Oh BTW, even though I was setup on the ChargePoint network
with my cellphone nr (I just now verified it), I did not
get an alert (SMS) about the termination of charging, so
that leaves me in the dark whether my car is charging or not...

I might try again tomorrow and take a bike (the nearest
public charge point is almost 1 mile from work, not fun
to walk back and forth and definitely not when the
charging stops by the time that you walk from the car to
work.
Reason to charge at a public station is a less happy event,
I started charging this morning at the same outdoor outlet
in the patio area of my work and checked around lunch time
if charging was still proceeding. It was not.
I also smelled an all too familiar smell near the outlet.
Probably the fact that the outdoor temperature was much
higher today than last week did not help, but I suspect
that there was a corroded wire or plug contact in the outlet
because the outlet is literally 2 feet from the service panel
with the breaker for this outlet (the breaker was tripped but
resetting it multiple times did not restore power to the
outlet, so I presume that the wire simply burned through, the
building manager did not allow me to do what I would normally
do when at home - open the outlet and check the wiring.
He was accommodating enough to open the service panel and
check for the wiring going to the outlet to verify that it
looked OK inside the service panel and verify that it indeed
was the tripped breaker...
Alas, I will have to wait until the outlet is replaced
(by an electrician) and until then try to make public charging
work for me, which brings me back to the tripped ChargePoint.
When I see my Bycan charger run, the current is typically
below 9A (tapering off when the pack gets full to about 4A
when the timer starts) into my 120V nominal pack (finishing
voltage just under 150V but normal charging for most of
the time at 130V, so 9A means about 1200W which should be
a pretty safe value. I don't know how to satisfy the
ChargePoint charger to not trip...)
I will probably throw my bike in my truck tomorrow and go
back and forth a couple times to check and reset if needed...
I know that I should be able to make it roundtrip for my 
commute but I rather not push this pack until I have a good 
idea what it can do - also I like to be able to run an extra 
errand without getting stuck.
Besides, I am a nerd. I want to know why ChargePoint does not
like my Bycan charger and trips off.

If it is a matter of power factor (adding capacitors?) then
that is what I will try to make it work.

Cor van de Water
Chief Scientist
Proxim Wireless Corporation http://www.proxim.com
Email: [email protected] Private: http://www.cvandewater.com
Skype: cor_van_de_water XoIP: +31877841130
Tel: +1 408 383 7626 Tel: +91 (040)23117400 x203 

-----Original Message-----
From: [email protected] [mailto:[email protected]] On
Behalf Of Cor van de Water
Sent: Monday, June 11, 2012 11:11 PM
To: Electric Vehicle Discussion List
Subject: [EVDL] ChargePoint aborting charging session...

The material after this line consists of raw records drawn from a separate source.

/-- The tune's measurements are complete (R376 to R378). -/
def State.tuneDone (s : State) (t : Tune) : State :=
  let pu := t.sumT / t.n
  let a := (t.sumHi - t.sumLo) * 65536 / (2 * t.n)
  let h := (s.rd Reg.KILN_TUNE_H).toInt
  if a ≤ h * 65536 then { s with kiln := { s.kiln with tune := some t } }.tuneAbort 7 else
  let d := (s.rd Reg.KILN_TUNE_D).toInt
  let kn := 4 * d * piDen * 65536
  let kd := (piNum : Int) * a
  let (cp, ci, cd, den) := s.tuneRule
  let s := (s.wr Reg.KILN_TUNE_PU (wd pu)).wr Reg.KILN_TUNE_A (wi a)
  let s := s.putQuot Reg.KILN_TUNE_KU (kn * 65536) kd
  let s := s.putQuot Reg.KILN_TUNE_KP (cp * kn * 65536) (den * kd)
  let s := s.putQuot Reg.KILN_TUNE_KI (cp * kn * 65536 * 1000000) (kd * ci * pu)
  let s := if cd = 0 then s.wr Reg.KILN_TUNE_KD 0 else s.putQuot Reg.KILN_TUNE_KD (cp * kn * 65536 * cd * pu) (den * kd * den * 1000000)
  let apply := s.flag Reg.KILN_TUNE_CFG 16
  let gains := [s.rd Reg.KILN_TUNE_KP, s.rd Reg.KILN_TUNE_KI, s.rd Reg.KILN_TUNE_KD]
  let s := s.modKloop t.loop (fun l =>
    if apply then { l with entry := (padTo 13 0 l.entry).take 4 ++ gains ++ (padTo 13 0 l.entry).drop 7, mode := 2, uInit := some t.u0 }
    else { l with mode := t.prev, uInit := some t.u0 })
  let s := ({ s with kiln := { s.kiln with tune := none } }).wr Reg.KILN_TUNE_STATUS (tuneStatus 2 t.n 0)
  s.raise 0x0C04 0 [wd t.loop, s.rd Reg.KILN_TUNE_KU, wd (pu / 1000)]

/-- The relay at a tune sample (R376): what is measured and where the relay then stands. Answers the tune and whether N cycles
are measured. -/
def State.tuneSample (s : State) (t : Tune) (e pv : Int) : Tune × Bool :=
  let h := (s.rd Reg.KILN_TUNE_H).toInt
  match t.high with
  | none => ({ t with high := some (decide (0 ≤ e)) }, false)
  | some old =>
    let high := if h < e then true else if e < -h then false else old
    let t := { t with high := some high }
    if high && !old then
      match t.from_ with
      | none => ({ t with from_ := some s.now, maxPv := pv, minPv := pv }, false)
      | some f =>
        let t := { t with n := t.n + 1, sumT := t.sumT + (s.now - f).toNat / 1000, sumHi := t.sumHi + t.maxPv,
                          sumLo := t.sumLo + t.minPv, from_ := some s.now, maxPv := pv, minPv := pv }
        (t, decide (s.fld Reg.KILN_TUNE_CFG 12 9 ≤ t.n))
    else ({ t with maxPv := max t.maxPv pv, minPv := min t.minPv pv }, false)

/-! Sampling. -/

/-- The process value of a loop (R369), none while its source is invalid (R370). -/
def State.kilnPv (s : State) (l : KLoop) : Option Int :=
  let src := l.w 1
  match bits (l.w 0) 5 4 with
  | 0 =>
    let t := bits (l.w 0) 7 6
    let v := bytesNat (s.inBytes (bits src 31 24) (bits src 23 3) (typeLen t))
    some (if t = 1 then v else sx (8 * typeLen t) v)
  | 1 => if s.loopValid (bits src 2 0) then some (s.loopOf (bits src 2 0)).current else none
  | _ =>
    let ch := bits src 5 0
    let k := bits src 7 6
    if s.domOn (chDom ch) && (s.hlOf ch).state == .up then
      some (sx 16 (bits (s.rd (if k < 2 then Reg.HL_TEMP01 ch else Reg.HL_TEMP23 ch)) (16 * (k % 2) + 15) (16 * (k % 2))))
    else none

/-- Some bit of a loop's image destination is forced (R373). -/
def State.kilnForced (s : State) (l : KLoop) : Bool :=
  bits (l.w 0) 13 12 == 1 && s.anyForced (imgAt (bits (l.w 2) 31 24) (bits (l.w 2) 23 3)) (typeLen (bits (l.w 0) 15 14))

/-- sat62 of R372. -/
def sat62 (x : Int) : Int := clampI x (-(2 ^ 62)) (2 ^ 62)

/-- One computation (R372, R373, R378): `tus` is Ts in µs, `relay` the relay's output in TUNE. -/
def KLoop.compute (l : KLoop) (pv : Int) (tus : Nat) (relay : Int) : KLoop :=
  let rev := bit (l.w 0) 8
  let e := if rev then pv - l.sp else l.sp - pv
  let x := if bit (l.w 0) 9 then e else if rev then pv else -pv
  let p := l.i32 4 * e
  let d := if l.first then l.d else
    let dr := (l.i32 6 * (x - l.x) * 1000000).tdiv tus
    l.d + ((dr - l.d) * tus).tdiv (bits (l.w 7) 23 0 + tus : Nat)
  let (u, i) :=
    if l.mode = 2 then
      let hold := decide (l.u ≤ l.i32 8) || decide (l.i32 9 ≤ l.u) || l.forced
      let i := match l.uInit with
        | some v => v * 65536 - p - d
        | none => if hold || l.first then l.i else sat62 (l.i + (l.i32 5 * e * tus).tdiv 1000000)
      (l.clamp (asr (p + i + d + 0x8000) 16), i)
    else
      let u := l.clamp (if l.mode = 1 then l.i32 12 else relay)
      (u, sat62 (u * 65536 - p - d))
  { l with d := d, i := i, u := u, x := x, first := false, uInit := none, out := some u }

I think it was mentioned before:
If the ChargePoint EVSE does not like the load of the plugged in EV, it
will abort the session.
I found out that after 1/2 hour my EV stopped charging luckily I had
enough juice to get home....

Anybody know what might need to change?
I have a Bycan 110/230V charger (was using NEMA 5-20)

Cor van de Water
Chief Scientist
Proxim Wireless Corporation http://www.proxim.com
Email: [email protected] Private: http://www.cvandewater.com
Skype: cor_van_de_water XoIP: +31877841130
Tel: +1 408 383 7626 Tel: +91 (040)23117400 x203 

_______________________________________________
| Moratorium on drag racing discussion is in effect.
| Please take those discussions elsewhere. Thanks.
|
| REPLYING: address your message to [email protected] only.
| Multiple-address or CCed messages may be rejected.
| UNSUBSCRIBE: http://www.evdl.org/help/index.html#usub
| OTHER HELP: http://evdl.org/help/
| CONFIGURE: http://lists.sjsu.edu/mailman/listinfo/ev

_______________________________________________
| Moratorium on drag racing discussion is in effect.
| Please take those discussions elsewhere. Thanks.
|
| REPLYING: address your message to [email protected] only.
| Multiple-address or CCed messages may be rejected.
| UNSUBSCRIBE: http://www.evdl.org/help/index.html#usub
| OTHER HELP: http://evdl.org/help/
| CONFIGURE: http://lists.sjsu.edu/mailman/listinfo/ev


----------



## EVDL List (Jul 27, 2007)

You may have some ground fault current that is just on the edge of tripping the charging station offline. as far as no notification of the charge ending, when my Citicar ended charging, the interlock relay drew enough current (4 watts) to make the charging station say it was still connected and charging. There may be a signal that the charging station expects from the vehicle to signal end of charge. 

Tom Keenan




> "Cor van de Water" <[email protected]> wrote:
> 
> > I think it was mentioned before:
> > If the ChargePoint EVSE does not like the load
> ...


----------



## EVDL List (Jul 27, 2007)

Hello Cor,

The circuit trip could be cause by many things. I use to teach Conductor 
Design Length to electrical workers on how to calculate the correct size of 
conductor, length of conductor, type of receptacle and type of circuit 
breaker.

Type of circuit breaker is important. Normal residential installation may 
use a circuit breaker for resistance circuits. For commercial installation, 
we may use a circuit breaker for inductive loads such as motors, 
transformers or lighting ballast.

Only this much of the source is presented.